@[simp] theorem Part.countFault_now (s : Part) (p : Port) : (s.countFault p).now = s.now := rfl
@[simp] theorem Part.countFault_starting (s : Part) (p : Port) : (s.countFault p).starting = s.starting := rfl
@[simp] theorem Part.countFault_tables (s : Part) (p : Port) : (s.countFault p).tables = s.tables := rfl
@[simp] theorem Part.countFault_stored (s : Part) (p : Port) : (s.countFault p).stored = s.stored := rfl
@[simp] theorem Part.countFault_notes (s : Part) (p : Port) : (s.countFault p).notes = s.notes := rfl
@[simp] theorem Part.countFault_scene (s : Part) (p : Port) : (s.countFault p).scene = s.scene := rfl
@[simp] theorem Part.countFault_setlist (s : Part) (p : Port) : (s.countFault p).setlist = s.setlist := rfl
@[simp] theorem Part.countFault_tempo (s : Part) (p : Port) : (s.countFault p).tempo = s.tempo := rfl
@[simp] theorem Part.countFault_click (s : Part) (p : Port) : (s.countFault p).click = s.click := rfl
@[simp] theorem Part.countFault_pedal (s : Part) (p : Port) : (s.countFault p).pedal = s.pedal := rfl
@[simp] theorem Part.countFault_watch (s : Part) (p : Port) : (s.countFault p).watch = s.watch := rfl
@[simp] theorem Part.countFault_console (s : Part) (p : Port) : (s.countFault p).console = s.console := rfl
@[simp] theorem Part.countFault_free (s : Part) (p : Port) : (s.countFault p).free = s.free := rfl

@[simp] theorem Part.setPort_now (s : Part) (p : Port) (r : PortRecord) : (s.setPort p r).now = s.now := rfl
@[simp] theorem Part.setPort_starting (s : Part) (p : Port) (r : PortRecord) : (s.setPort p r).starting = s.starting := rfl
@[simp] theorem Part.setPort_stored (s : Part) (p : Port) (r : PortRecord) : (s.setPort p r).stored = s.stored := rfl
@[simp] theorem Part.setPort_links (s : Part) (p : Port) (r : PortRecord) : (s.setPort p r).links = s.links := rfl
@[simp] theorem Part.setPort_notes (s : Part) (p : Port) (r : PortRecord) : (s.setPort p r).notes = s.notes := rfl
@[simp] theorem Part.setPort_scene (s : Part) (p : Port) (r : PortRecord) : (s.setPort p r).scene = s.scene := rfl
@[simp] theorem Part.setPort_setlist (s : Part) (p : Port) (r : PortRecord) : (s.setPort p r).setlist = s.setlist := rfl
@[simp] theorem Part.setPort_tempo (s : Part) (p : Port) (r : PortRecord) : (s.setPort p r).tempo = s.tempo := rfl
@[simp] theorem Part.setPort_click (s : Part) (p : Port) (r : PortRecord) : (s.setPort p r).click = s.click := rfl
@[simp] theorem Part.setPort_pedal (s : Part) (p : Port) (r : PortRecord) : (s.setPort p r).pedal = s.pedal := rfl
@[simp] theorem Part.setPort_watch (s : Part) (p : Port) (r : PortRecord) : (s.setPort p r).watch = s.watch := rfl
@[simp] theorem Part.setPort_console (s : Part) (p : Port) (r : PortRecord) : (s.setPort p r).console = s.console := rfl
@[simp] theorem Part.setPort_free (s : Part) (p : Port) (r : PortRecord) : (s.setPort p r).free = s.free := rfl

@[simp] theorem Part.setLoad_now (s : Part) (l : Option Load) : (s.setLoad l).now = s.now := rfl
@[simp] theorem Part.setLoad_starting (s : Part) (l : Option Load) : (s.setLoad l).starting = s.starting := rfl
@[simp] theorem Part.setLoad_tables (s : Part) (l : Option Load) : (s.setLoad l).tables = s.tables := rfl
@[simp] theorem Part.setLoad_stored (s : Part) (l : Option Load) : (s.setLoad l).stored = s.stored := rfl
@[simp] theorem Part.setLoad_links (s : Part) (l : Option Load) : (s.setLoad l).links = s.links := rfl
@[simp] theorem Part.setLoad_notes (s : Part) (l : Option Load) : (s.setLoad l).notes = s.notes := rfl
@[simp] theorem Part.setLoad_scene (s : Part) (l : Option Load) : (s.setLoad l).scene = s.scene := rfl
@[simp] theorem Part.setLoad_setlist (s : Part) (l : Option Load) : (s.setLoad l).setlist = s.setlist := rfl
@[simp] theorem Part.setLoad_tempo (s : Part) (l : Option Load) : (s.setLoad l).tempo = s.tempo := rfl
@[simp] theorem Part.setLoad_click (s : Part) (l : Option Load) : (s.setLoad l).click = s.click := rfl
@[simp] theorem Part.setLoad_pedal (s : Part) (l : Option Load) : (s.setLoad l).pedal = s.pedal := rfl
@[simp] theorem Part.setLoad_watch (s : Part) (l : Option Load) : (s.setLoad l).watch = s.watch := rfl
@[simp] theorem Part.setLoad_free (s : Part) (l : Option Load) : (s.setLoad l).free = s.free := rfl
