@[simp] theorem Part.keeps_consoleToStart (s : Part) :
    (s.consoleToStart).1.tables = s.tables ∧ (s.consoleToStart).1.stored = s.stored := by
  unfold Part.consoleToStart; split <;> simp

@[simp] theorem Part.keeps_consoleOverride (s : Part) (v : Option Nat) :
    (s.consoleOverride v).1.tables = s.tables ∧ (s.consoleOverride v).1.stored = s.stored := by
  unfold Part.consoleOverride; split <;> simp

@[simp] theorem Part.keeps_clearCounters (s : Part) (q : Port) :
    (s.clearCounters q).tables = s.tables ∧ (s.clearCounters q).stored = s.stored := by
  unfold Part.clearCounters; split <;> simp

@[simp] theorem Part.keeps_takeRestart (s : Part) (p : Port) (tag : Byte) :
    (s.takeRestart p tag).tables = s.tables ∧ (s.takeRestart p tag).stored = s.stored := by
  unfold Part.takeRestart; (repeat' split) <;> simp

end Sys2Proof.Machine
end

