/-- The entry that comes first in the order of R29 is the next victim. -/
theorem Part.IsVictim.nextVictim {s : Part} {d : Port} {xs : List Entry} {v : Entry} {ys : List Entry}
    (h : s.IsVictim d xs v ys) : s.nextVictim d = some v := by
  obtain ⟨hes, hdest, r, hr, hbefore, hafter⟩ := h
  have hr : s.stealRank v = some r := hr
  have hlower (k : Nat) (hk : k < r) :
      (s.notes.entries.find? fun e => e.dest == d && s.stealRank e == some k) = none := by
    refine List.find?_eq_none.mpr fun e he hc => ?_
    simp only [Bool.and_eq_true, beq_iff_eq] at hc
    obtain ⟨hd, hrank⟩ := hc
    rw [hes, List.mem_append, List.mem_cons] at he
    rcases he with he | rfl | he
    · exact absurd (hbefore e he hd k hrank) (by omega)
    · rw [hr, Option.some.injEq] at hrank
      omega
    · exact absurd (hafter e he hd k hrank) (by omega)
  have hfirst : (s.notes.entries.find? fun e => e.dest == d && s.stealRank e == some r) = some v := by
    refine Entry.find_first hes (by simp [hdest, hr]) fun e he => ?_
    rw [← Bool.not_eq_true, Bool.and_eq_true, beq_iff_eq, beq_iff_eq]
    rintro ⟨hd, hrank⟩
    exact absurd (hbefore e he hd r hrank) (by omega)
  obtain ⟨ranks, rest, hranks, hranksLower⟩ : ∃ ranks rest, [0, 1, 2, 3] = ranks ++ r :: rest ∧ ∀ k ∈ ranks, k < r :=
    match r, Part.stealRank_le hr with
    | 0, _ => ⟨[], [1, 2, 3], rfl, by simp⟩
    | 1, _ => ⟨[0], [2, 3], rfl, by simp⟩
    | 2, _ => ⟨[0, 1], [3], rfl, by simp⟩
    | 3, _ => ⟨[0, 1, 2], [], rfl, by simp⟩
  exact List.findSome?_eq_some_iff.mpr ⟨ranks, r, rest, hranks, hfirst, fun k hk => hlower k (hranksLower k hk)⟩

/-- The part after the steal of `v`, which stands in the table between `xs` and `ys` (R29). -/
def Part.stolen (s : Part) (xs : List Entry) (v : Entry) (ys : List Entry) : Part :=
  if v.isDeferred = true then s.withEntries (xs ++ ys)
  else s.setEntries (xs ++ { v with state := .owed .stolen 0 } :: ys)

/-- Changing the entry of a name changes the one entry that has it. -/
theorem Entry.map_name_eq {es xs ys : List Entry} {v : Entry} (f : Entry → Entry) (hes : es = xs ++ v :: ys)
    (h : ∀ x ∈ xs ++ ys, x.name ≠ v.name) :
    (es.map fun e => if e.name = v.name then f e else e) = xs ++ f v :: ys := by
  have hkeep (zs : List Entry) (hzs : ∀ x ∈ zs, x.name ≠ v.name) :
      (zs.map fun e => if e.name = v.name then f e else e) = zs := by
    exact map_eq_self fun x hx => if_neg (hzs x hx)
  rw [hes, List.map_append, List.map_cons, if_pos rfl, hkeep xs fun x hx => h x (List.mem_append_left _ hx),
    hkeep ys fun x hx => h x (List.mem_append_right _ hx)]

::::::::::

**Try it**
Write down exactly every line of the material above up to and including the line containing "p).click = s.click := rfl".

**Reply**
@[simp] theorem Part.countFault_now (s : Part) (p : Port) : (s.countFault p).now = s.now := rfl
@[simp] theorem Part.countFault_starting (s : Part) (p : Port) : (s.countFault p).starting = s.starting := rfl
@[simp] theorem Part.countFault_tables (s : Part) (p : Port) : (s.countFault p).tables = s.tables := rfl
@[simp] theorem Part.countFault_stored (s : Part) (p : Port) : (s.countFault p).stored = s.stored := rfl
@[simp] theorem Part.countFault_notes (s : Part) (p : Port) : (s.countFault p).notes = s.notes := rfl
@[simp] theorem Part.countFault_scene (s : Part) (p : Port) : (s.countFault p).scene = s.scene := rfl
@[simp] theorem Part.countFault_setlist (s : Part) (p : Port) : (s.countFault p).setlist = s.setlist := rfl
@[simp] theorem Part.countFault_tempo (s : Part) (p : Port) : (s.countFault p).tempo = s.tempo := rfl
@[simp] theorem Part.countFault_click (s : Part) (p : Port) : (s.countFault p).click = s.click := rfl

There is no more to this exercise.